(Stored dataset items)
>>

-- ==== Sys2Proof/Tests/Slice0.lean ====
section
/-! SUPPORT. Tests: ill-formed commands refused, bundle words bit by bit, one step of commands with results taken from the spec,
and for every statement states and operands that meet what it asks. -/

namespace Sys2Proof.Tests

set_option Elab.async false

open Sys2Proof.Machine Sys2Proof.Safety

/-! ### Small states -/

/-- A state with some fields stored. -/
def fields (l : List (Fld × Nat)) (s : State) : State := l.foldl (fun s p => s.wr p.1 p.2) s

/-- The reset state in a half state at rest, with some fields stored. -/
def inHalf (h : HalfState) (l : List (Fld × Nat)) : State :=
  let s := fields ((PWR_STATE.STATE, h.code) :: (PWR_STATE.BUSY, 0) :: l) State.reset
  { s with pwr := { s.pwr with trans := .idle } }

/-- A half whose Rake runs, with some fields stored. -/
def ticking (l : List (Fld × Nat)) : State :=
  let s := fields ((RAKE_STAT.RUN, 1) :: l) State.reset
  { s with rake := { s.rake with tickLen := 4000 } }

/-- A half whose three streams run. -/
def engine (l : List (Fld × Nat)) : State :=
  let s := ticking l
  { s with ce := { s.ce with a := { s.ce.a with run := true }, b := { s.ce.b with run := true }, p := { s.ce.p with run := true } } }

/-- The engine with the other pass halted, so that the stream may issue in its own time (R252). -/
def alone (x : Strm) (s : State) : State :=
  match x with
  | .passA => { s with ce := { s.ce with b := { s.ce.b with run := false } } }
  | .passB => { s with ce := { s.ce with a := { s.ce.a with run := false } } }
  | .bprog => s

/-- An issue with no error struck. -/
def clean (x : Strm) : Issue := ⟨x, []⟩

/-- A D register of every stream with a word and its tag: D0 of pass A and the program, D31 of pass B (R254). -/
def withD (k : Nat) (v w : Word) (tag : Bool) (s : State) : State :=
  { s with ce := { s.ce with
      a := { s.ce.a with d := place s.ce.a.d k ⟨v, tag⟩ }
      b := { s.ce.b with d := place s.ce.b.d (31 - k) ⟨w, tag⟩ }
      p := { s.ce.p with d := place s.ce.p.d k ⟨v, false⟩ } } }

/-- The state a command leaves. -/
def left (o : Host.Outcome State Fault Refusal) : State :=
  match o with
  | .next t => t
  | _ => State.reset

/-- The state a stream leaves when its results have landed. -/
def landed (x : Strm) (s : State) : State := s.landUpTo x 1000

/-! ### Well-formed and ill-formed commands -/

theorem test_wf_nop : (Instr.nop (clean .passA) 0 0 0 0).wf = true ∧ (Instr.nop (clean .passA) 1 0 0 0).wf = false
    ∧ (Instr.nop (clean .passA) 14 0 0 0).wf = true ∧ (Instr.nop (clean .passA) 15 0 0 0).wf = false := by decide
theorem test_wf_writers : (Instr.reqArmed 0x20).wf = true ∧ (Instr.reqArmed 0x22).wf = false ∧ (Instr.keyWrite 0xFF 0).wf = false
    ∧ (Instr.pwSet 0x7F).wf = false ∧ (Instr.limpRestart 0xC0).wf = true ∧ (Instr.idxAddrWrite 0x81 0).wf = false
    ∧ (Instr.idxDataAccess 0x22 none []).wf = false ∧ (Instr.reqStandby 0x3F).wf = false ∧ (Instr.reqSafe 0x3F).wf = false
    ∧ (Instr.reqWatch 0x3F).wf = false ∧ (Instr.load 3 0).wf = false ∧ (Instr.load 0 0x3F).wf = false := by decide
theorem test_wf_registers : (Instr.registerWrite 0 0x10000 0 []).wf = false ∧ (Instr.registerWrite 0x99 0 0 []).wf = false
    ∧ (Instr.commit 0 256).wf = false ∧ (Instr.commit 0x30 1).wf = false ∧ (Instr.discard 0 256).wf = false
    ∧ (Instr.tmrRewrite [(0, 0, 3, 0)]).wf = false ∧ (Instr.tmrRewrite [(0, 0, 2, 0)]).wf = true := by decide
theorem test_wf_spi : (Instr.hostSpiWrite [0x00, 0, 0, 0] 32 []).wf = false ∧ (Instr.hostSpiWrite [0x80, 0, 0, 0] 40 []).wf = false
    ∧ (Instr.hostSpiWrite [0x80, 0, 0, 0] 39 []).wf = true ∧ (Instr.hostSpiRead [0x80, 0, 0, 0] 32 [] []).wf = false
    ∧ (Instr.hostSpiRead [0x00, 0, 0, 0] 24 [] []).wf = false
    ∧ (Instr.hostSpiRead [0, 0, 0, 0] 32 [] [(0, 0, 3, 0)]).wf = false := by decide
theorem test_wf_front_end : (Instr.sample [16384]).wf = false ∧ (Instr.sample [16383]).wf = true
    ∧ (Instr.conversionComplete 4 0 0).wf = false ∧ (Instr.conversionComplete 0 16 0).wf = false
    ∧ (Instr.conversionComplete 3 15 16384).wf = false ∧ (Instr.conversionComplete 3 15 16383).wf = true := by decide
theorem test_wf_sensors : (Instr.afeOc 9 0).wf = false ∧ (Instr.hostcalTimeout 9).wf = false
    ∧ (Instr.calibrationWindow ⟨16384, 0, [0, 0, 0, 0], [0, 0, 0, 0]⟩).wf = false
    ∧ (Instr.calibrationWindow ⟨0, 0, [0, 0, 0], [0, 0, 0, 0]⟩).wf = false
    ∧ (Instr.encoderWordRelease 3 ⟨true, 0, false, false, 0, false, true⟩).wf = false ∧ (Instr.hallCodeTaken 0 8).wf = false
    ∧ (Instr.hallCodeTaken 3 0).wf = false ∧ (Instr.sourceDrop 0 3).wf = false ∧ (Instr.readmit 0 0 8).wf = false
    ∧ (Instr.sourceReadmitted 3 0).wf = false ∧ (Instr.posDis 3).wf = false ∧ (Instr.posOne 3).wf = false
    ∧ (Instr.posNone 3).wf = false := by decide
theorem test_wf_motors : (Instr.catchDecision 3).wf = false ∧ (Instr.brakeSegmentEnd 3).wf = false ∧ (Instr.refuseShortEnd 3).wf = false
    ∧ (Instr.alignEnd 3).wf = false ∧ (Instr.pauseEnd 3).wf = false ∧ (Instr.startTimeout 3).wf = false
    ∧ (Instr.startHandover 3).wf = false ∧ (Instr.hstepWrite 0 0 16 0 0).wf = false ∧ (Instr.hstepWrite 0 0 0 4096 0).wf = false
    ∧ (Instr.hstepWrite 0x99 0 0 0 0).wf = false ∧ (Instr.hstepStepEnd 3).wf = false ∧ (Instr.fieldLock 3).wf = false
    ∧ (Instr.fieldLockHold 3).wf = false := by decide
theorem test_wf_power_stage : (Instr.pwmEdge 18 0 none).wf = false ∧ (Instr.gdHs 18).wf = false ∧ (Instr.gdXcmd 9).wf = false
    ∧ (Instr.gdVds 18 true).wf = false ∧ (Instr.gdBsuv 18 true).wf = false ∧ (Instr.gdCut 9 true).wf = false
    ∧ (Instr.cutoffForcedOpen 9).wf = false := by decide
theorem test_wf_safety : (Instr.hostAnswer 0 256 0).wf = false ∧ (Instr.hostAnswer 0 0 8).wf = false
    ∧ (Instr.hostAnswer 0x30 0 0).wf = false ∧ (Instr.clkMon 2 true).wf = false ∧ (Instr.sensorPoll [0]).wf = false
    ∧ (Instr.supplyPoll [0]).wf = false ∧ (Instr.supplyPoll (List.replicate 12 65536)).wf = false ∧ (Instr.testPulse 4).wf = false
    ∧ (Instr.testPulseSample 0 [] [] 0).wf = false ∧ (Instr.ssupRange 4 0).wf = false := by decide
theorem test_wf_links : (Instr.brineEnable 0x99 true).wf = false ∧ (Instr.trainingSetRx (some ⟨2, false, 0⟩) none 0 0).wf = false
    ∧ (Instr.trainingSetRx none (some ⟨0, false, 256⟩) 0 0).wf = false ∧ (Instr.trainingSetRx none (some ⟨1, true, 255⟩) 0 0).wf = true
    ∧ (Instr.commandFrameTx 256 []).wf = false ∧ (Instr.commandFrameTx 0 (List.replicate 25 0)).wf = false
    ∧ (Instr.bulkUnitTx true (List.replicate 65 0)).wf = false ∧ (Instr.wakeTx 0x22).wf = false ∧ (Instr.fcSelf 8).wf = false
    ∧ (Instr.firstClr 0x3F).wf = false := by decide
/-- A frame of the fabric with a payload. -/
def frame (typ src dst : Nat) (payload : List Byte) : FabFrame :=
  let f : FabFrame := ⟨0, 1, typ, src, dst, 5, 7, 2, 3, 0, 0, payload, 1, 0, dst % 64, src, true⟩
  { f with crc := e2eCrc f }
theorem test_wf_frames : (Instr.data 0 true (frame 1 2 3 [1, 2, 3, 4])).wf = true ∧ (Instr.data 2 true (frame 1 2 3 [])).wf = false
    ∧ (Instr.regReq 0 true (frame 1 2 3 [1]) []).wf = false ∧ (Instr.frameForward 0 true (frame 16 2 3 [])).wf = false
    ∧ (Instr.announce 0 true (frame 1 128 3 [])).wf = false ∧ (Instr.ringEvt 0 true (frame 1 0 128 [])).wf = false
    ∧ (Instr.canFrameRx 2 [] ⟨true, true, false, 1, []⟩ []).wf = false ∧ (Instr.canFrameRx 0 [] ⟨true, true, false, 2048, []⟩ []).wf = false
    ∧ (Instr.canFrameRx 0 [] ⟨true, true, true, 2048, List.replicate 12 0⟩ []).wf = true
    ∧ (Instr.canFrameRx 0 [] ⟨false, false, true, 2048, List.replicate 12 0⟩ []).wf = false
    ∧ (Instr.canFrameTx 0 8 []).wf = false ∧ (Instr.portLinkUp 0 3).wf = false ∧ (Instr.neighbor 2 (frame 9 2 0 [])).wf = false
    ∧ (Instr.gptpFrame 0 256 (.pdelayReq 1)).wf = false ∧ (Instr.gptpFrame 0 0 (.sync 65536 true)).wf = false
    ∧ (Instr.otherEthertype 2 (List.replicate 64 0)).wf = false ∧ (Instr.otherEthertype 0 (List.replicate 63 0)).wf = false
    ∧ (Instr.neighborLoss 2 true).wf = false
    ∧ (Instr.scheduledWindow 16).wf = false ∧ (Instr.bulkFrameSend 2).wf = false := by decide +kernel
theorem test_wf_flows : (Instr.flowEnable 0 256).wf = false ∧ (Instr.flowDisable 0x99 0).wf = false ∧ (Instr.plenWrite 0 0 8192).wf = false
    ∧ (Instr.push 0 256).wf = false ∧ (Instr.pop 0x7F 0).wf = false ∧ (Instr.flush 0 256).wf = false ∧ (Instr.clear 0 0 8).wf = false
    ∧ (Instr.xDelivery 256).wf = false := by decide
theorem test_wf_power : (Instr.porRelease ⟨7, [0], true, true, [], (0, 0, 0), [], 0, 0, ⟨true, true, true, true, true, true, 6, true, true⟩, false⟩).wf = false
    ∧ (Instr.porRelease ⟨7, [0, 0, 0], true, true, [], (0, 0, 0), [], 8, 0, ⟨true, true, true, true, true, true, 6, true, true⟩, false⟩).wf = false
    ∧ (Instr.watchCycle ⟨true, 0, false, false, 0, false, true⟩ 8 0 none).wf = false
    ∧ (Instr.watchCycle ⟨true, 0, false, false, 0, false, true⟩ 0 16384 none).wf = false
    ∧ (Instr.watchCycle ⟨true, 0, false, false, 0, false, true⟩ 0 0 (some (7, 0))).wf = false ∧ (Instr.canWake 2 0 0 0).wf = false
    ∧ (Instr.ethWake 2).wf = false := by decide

<<
>>

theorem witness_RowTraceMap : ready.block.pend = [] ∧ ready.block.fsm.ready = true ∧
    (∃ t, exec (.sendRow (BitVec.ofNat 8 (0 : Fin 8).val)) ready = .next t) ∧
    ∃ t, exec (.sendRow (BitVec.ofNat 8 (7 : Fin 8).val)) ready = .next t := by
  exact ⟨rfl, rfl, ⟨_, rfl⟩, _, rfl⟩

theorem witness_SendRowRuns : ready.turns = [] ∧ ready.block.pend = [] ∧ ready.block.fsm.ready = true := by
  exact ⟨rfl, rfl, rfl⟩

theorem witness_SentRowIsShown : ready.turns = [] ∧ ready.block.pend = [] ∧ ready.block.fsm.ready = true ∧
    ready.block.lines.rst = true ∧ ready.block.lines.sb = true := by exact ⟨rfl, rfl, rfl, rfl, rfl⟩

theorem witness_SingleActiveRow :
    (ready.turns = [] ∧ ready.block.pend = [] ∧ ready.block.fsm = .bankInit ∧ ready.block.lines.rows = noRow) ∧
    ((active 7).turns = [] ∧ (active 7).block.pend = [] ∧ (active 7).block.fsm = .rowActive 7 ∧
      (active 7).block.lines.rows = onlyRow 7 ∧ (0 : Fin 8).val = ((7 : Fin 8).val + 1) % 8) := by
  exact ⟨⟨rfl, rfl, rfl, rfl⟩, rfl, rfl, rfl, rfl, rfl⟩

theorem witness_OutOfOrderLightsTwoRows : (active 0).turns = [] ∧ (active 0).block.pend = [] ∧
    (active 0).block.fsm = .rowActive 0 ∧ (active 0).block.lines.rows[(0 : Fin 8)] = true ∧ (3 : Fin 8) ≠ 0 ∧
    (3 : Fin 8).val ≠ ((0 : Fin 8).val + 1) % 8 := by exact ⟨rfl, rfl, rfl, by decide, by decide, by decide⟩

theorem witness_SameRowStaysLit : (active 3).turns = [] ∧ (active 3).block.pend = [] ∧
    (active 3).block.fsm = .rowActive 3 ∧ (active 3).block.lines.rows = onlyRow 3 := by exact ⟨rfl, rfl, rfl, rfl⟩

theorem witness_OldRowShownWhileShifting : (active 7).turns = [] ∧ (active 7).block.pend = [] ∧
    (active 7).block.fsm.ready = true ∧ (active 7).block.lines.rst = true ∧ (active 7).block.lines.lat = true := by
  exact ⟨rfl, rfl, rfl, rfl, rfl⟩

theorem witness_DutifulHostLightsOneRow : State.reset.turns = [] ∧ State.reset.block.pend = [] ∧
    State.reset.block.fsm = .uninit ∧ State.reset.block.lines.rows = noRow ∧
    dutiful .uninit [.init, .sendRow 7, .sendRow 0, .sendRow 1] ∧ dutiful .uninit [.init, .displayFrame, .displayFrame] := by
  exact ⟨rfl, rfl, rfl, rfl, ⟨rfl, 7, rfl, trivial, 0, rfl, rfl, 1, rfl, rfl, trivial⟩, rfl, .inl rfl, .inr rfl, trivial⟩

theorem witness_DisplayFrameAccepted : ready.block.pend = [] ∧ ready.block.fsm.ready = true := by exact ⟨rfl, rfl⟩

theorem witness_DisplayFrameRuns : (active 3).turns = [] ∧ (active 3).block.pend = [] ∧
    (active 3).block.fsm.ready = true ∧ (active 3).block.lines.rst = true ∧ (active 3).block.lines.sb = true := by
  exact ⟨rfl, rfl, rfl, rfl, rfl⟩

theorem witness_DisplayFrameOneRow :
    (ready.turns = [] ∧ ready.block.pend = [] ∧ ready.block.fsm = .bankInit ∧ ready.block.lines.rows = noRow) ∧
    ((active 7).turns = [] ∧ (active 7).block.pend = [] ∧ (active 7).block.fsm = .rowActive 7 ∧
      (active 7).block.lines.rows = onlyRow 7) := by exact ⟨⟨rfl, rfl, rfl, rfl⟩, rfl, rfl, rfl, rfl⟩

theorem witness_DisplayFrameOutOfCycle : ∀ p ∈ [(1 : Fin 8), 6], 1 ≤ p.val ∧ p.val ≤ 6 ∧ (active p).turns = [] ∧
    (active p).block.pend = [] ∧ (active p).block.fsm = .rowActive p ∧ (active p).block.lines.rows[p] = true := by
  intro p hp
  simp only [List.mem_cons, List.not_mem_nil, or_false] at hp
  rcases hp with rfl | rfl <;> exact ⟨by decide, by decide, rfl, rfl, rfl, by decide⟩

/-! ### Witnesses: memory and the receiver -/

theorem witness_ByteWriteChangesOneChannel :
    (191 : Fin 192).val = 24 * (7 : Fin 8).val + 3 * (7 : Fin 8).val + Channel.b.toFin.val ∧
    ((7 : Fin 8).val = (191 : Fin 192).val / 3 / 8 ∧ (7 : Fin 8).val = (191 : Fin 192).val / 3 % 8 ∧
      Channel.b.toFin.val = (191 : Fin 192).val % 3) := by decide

<<

__TASK REQUIREMENTS__: Please return only the lines above, starting at the line that has "(Instr.firstClr 0x3F).wf = false := by decide" and ending at the line that has "theorem test_wf_flows : (Instr.flowEnable", keeping both and leaving each one unchanged.

__SOLUTION BELOW__:
    ∧ (Instr.firstClr 0x3F).wf = false := by decide
/-- A frame of the fabric with a payload. -/
def frame (typ src dst : Nat) (payload : List Byte) : FabFrame :=
  let f : FabFrame := ⟨0, 1, typ, src, dst, 5, 7, 2, 3, 0, 0, payload, 1, 0, dst % 64, src, true⟩
  { f with crc := e2eCrc f }
theorem test_wf_frames : (Instr.data 0 true (frame 1 2 3 [1, 2, 3, 4])).wf = true ∧ (Instr.data 2 true (frame 1 2 3 [])).wf = false
    ∧ (Instr.regReq 0 true (frame 1 2 3 [1]) []).wf = false ∧ (Instr.frameForward 0 true (frame 16 2 3 [])).wf = false
    ∧ (Instr.announce 0 true (frame 1 128 3 [])).wf = false ∧ (Instr.ringEvt 0 true (frame 1 0 128 [])).wf = false
    ∧ (Instr.canFrameRx 2 [] ⟨true, true, false, 1, []⟩ []).wf = false ∧ (Instr.canFrameRx 0 [] ⟨true, true, false, 2048, []⟩ []).wf = false
    ∧ (Instr.canFrameRx 0 [] ⟨true, true, true, 2048, List.replicate 12 0⟩ []).wf = true
    ∧ (Instr.canFrameRx 0 [] ⟨false, false, true, 2048, List.replicate 12 0⟩ []).wf = false
    ∧ (Instr.canFrameTx 0 8 []).wf = false ∧ (Instr.portLinkUp 0 3).wf = false ∧ (Instr.neighbor 2 (frame 9 2 0 [])).wf = false
    ∧ (Instr.gptpFrame 0 256 (.pdelayReq 1)).wf = false ∧ (Instr.gptpFrame 0 0 (.sync 65536 true)).wf = false
    ∧ (Instr.otherEthertype 2 (List.replicate 64 0)).wf = false ∧ (Instr.otherEthertype 0 (List.replicate 63 0)).wf = false
    ∧ (Instr.neighborLoss 2 true).wf = false
    ∧ (Instr.scheduledWindow 16).wf = false ∧ (Instr.bulkFrameSend 2).wf = false := by decide +kernel
theorem test_wf_flows : (Instr.flowEnable 0 256).wf = false ∧ (Instr.flowDisable 0x99 0).wf = false ∧ (Instr.plenWrite 0 0 8192).wf = false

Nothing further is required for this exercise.